Question: EXPECTED INFLATION FOR THE NEXT 5 YEARS WILL AVERAGE 5% PER YEAR. YOU HAVE $100,000 TO MAKE A LONG-TERM PASSIVE INVESTMENT (THAT WILL GENERATE RENTAL/PASSIVE

EXPECTED INFLATION FOR THE NEXT 5 YEARS WILL AVERAGE 5% PER YEAR. YOU HAVE $100,000 TO MAKE A LONG-TERM PASSIVE INVESTMENT (THAT WILL GENERATE RENTAL/PASSIVE INCOME).

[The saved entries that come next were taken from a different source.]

-- ==== Sys2Proof/Certificates/Slice0/Obligations.lean ====
section
/-! DEFINITION. The statements for the provers. Each docstring names the rule or the section of spec/ it formalises and, where
a clause rests on a decision of the spec (D<n>) or on a choice of the model (log n), says so. -/

open Sys2Proof Sys2Proof.Machine

/-! ### Encoding -/

/-- R64: decoding the encoding of a well-formed instruction gives it back, with every operand, at every IMM_BITS. -/
def Obligations.DecodeOfEncodeReturnsTheInstruction : Prop :=
  ∀ (immBits : Nat) (i : Instr), i.wf immBits = true →
    decode immBits (encode i) = i ∧ encode i < 2 ^ wordBitsOf immBits

/-- R64, R65: every word of WORD_BITS bits decodes to a well-formed instruction whose encoding is that word. -/
def Obligations.EncodeOfDecodeReturnsTheWord : Prop :=
  ∀ immBits w : Nat, w < 2 ^ wordBitsOf immBits →
    (decode immBits w).wf immBits = true ∧ encode (decode immBits w) = w

/-- 95_test_vectors.md V-D1 to V-D17: words written out from the spec's encoding, one for each opcode. The opcode numbers are
the spec's decision D3; the 16 bits of a table row are laid out as log 14 says. -/
def Obligations.DecoderReadsTheWordsOfTheSpec : Prop :=
  decodeTableWord 16 0b0000000000000000 = some (.incWord 0) ∧
  decodeTableWord 16 0b0000000000000001 = some (.decWord 0) ∧
  decodeTableWord 16 0b1111111111111010 = some (.addPtr 8191) ∧
  decodeTableWord 16 0b0000000000100011 = some (.subPtr 4) ∧
  decodeTableWord 16 0b0000000100100100 = some (.condLeft 36) ∧
  decodeTableWord 16 0b0000000100100101 = some (.condRight 36) ∧
  decodeTableWord 16 0b0000000000000110 = some (.input 0) ∧
  decodeTableWord 16 0b0000000000001111 = some (.output 1)

/-- 20_memory.md R43 (decision D20; log 14): the byte image of a Program, two bytes a word, least significant first, reads
back as the same words. -/
def Obligations.ByteImageReadsBack : Prop :=
  ∀ words : List Nat, (∀ w ∈ words, w < 2 ^ 16) →
    programOfBytes (programBytes words) = .ok words ∧ (programBytes words).length = 2 * words.length

/-- R66 (decision D4): the four opcodes without an immediate execute the same whatever the field holds. -/
def Obligations.FourOpcodesIgnoreTheImmediate : Prop :=
  ∀ (m n : Nat) (s : State),
    exec (.incWord m) s = exec (.incWord n) s ∧ exec (.decWord m) s = exec (.decWord n) s ∧
    exec (.input m) s = exec (.input n) s ∧ exec (.output m) s = exec (.output n) s

/-! ### Reset and launch -/

/-- R24, R32, R170: the reset action. The tape value is the source's; `ip = dp = step_count = 0` is the spec's decision
D7. The program store and the configuration stay. That the environment's input stays too is in no rule: it is the
model's choice (log 5). A reset ends every halt; the record of one is the model's form (log 18). R70, R150, R180 (D16, D23):
a reset starts a run, so without P1 or P2 it is refused by name; that the reset is where they are checked, and the order
of the two, is the model's choice (log 10), and so is that a core that runs or holds can be reset (log 21). -/
def Obligations.ResetClearsTheTapeAndTheRegisters : Prop :=
  ∀ s : State,
    (s.Launched → ∃ t, s.resetRun = .next t ∧ (∀ a, t.tape.read a = 0) ∧
      t.ip = 0 ∧ t.dp = 0 ∧ t.stepCount = 0 ∧ t.inputRequest = false ∧ t.output = [] ∧ t.haltedAs = none ∧
      t.ResetState ∧ SameStore s t ∧ t.input = s.input) ∧
    (¬ LegalConfig s.config s.progLen → s.resetRun = .refused .badConfig) ∧
    (LegalConfig s.config s.progLen → ¬ s.WellFormed → s.resetRun = .refused .illFormedProgram)

/-- The state after reset meets the invariants that every step keeps. Its configuration is the model's choice where the
spec gives no default (log 3, log 4); the invariants do not depend on it. -/
def Obligations.ResetMeetsTheInvariants : Prop := State.reset.Wf ∧ State.reset.FaultWf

YOU ARE CONSIDERING THE FOLLOWING OPTIONS: 1) BONDS, NOMINAL VALUE $100,000, COUPON INCOME 6% PER YEAR (NO COMPOUND INTEREST) 2) BANK DEPOSIT, RATE 5%, (WITH COMPOUND INTEREST) 3) CORPORATE PREFERRED SHARES. EXPECTED DIVIDENDS ARE 1.5% PER YEAR OF THE MARKET PRICE, WITHOUT REINVESTMENT. STOCKS ARE EXPECTED TO RISE IN VALUE FASTER THAN INFLATION; THEIR NOMINAL GROWTH WILL AVERAGE +7% PER YEAR 4) REAL ESTATE FOR RENT. RENTAL INCOME AFTER TAXES WILL BE 3.5% OF REAL ESTATE MARKET VALUE PER ANNUM, WITHOUT REINVESTMENT. THE MARKET PRICE OF REAL ESTATE ITSELF WILL GROW AT THE LEVEL OF INFLATION.

IT IS ASSUMED THAT ALL THESE INVESTMENT OPTIONS HAVE LOW RISKS. PLEASE CALCULATE: A) THE TOTAL ACCUMULATED INFLATION OVER 5 YEARS; B) ACCUMULATED FUTURE VALUE FOR EACH INSTRUMENT, NOMINAL, IN FIVE YEARS; C) PRESENT REAL VALUE FOR EACH INSTRUMENT, ADJUSTED TO INFLATION (ACCUMULATED FV/ INFLATION); D) WHICH INVESTMENT INSTRUMENT GIVES THE BEST REAL RETURN OVER 5 YEARS? E) FOR EACH INVESTMENT CALCULATE EFFECTIVE RATE, ADJUSTED TO INFLATION, TO MAKE IT COMPARABLE WITH COMPOUNDED INTEREST RATE OF A BANK DEPOSIT (USE GEOMEAN OF REAL ROI) F) IF YOU USE 100% LEVERAGE (LOAN) FOR INVESTMENT, THAT IS, IN THE AMOUNT OF 100,000, WHICH MUST BE RETURNED AFTER 5 YEARS, AND INTEREST ON IT IS PAID SIMPLE, 5% PER YEAR, WHICH OF THE INVESTMENT INSTRUMENTS REMAINS PROFITABLE FOR YOU?